* [Problem requirements]: Exactly as they appear below, repeat the lines from the one with "(startServiceTimers s).svu.summary = s.svu.summary" through the one with "(reportWriteEnd s).siu = s.siu", and no others.

>>>>

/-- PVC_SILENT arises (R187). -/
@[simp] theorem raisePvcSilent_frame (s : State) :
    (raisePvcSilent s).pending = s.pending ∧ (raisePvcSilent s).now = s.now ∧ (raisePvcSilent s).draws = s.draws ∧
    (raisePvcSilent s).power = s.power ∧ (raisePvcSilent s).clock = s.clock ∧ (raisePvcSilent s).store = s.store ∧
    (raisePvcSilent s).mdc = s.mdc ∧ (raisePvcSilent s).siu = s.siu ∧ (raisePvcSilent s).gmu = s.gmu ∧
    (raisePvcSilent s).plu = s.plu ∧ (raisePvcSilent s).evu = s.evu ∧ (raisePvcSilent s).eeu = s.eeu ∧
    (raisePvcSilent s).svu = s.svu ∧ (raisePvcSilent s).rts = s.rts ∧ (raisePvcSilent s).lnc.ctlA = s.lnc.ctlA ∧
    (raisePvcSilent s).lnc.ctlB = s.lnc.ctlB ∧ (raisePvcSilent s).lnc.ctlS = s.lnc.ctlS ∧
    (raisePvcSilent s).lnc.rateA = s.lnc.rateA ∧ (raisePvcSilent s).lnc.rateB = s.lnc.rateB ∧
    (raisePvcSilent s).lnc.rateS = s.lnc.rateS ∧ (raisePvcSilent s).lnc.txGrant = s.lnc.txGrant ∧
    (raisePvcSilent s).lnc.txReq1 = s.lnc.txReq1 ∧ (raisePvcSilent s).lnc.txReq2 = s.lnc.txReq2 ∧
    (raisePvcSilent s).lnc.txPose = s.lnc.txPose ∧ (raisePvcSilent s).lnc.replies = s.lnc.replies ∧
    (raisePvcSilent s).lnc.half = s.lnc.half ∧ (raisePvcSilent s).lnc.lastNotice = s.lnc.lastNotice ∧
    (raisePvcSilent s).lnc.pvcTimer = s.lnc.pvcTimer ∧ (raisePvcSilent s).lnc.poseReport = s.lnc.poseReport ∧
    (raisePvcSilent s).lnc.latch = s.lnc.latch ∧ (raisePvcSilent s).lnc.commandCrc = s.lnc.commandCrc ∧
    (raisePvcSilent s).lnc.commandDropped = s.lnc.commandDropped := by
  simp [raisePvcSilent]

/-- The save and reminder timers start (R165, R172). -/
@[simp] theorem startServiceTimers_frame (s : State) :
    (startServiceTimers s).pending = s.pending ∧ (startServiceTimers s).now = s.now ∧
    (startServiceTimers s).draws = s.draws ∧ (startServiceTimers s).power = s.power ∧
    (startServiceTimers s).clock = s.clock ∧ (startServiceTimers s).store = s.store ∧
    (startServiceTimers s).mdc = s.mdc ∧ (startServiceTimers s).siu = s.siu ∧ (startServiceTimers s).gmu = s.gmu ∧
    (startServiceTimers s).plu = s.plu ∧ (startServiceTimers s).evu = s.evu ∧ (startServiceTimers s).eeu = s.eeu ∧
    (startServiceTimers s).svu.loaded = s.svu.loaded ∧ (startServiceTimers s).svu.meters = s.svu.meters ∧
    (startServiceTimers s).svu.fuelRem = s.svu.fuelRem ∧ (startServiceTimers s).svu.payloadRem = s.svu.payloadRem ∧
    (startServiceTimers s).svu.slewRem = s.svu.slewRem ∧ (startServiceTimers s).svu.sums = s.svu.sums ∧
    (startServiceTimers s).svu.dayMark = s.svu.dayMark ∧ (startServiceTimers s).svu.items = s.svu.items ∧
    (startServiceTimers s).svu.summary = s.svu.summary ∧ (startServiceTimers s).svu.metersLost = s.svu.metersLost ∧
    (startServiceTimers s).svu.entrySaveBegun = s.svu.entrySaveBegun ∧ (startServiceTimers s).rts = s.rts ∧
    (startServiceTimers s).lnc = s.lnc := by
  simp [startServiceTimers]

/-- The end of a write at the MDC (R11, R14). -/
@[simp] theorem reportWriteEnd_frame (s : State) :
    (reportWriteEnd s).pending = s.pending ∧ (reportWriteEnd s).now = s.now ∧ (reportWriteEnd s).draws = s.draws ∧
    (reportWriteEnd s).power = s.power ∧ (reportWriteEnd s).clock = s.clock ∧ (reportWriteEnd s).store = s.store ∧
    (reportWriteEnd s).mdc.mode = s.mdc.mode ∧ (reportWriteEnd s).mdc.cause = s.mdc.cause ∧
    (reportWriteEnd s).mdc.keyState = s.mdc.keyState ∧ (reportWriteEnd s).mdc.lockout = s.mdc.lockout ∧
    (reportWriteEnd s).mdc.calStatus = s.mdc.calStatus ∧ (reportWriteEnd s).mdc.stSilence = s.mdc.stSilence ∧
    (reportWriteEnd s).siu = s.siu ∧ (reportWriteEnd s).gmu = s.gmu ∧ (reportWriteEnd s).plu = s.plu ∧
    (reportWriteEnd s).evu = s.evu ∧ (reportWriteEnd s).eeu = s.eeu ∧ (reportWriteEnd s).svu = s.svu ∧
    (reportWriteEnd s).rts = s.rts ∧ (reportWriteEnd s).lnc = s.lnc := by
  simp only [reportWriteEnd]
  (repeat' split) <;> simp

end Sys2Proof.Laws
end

<<<<
>>>>

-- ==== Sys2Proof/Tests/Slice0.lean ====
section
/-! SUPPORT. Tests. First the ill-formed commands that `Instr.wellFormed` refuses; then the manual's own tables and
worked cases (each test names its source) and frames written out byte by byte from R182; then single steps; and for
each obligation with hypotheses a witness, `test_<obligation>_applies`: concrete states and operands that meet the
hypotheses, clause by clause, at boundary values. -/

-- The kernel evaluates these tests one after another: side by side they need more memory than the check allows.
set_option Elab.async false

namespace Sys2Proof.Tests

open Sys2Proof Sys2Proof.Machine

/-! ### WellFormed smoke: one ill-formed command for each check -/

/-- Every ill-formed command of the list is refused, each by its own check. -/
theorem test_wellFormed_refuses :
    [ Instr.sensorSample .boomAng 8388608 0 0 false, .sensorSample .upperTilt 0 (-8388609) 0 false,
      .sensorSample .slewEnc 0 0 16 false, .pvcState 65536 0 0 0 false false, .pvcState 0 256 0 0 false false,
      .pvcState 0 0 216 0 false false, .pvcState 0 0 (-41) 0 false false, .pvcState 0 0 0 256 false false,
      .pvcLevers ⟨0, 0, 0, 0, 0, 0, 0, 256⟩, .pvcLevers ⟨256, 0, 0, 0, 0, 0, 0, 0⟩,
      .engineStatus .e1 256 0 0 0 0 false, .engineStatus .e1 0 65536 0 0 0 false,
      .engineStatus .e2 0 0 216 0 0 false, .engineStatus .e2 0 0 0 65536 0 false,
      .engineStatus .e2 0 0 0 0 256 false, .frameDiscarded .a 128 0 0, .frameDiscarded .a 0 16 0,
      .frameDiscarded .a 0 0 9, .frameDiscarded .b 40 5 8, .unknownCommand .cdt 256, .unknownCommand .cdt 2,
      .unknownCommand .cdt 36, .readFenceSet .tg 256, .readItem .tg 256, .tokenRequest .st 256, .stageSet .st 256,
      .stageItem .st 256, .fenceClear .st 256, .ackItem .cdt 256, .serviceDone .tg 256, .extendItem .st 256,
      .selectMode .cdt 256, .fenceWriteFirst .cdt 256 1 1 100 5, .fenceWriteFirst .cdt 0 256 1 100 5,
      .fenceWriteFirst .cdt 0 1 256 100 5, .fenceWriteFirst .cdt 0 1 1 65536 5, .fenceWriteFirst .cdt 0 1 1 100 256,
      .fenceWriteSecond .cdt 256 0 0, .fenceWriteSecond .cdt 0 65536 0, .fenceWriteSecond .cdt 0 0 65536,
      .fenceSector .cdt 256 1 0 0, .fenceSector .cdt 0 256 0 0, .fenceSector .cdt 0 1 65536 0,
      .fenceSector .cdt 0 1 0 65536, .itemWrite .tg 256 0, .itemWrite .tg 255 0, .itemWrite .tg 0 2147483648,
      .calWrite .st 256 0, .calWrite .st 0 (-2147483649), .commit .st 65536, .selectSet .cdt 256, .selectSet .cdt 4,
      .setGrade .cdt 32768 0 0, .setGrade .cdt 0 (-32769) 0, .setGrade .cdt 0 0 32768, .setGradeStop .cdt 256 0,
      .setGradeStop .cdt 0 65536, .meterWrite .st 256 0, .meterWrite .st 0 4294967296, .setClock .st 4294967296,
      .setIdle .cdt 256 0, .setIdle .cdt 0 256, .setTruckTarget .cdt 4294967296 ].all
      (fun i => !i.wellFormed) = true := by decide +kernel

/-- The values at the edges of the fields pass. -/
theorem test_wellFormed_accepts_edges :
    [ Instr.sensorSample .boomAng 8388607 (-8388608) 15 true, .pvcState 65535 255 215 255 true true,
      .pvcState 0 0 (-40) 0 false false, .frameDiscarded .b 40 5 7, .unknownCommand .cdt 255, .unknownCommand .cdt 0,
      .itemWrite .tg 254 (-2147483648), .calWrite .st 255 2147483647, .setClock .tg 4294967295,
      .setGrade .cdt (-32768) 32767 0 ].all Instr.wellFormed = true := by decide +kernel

<<<<

* [Solution below]:
    (startServiceTimers s).svu.summary = s.svu.summary ∧ (startServiceTimers s).svu.metersLost = s.svu.metersLost ∧
    (startServiceTimers s).svu.entrySaveBegun = s.svu.entrySaveBegun ∧ (startServiceTimers s).rts = s.rts ∧
    (startServiceTimers s).lnc = s.lnc := by
  simp [startServiceTimers]

/-- The end of a write at the MDC (R11, R14). -/
@[simp] theorem reportWriteEnd_frame (s : State) :
    (reportWriteEnd s).pending = s.pending ∧ (reportWriteEnd s).now = s.now ∧ (reportWriteEnd s).draws = s.draws ∧
    (reportWriteEnd s).power = s.power ∧ (reportWriteEnd s).clock = s.clock ∧ (reportWriteEnd s).store = s.store ∧
    (reportWriteEnd s).mdc.mode = s.mdc.mode ∧ (reportWriteEnd s).mdc.cause = s.mdc.cause ∧
    (reportWriteEnd s).mdc.keyState = s.mdc.keyState ∧ (reportWriteEnd s).mdc.lockout = s.mdc.lockout ∧
    (reportWriteEnd s).mdc.calStatus = s.mdc.calStatus ∧ (reportWriteEnd s).mdc.stSilence = s.mdc.stSilence ∧
    (reportWriteEnd s).siu = s.siu ∧ (reportWriteEnd s).gmu = s.gmu ∧ (reportWriteEnd s).plu = s.plu ∧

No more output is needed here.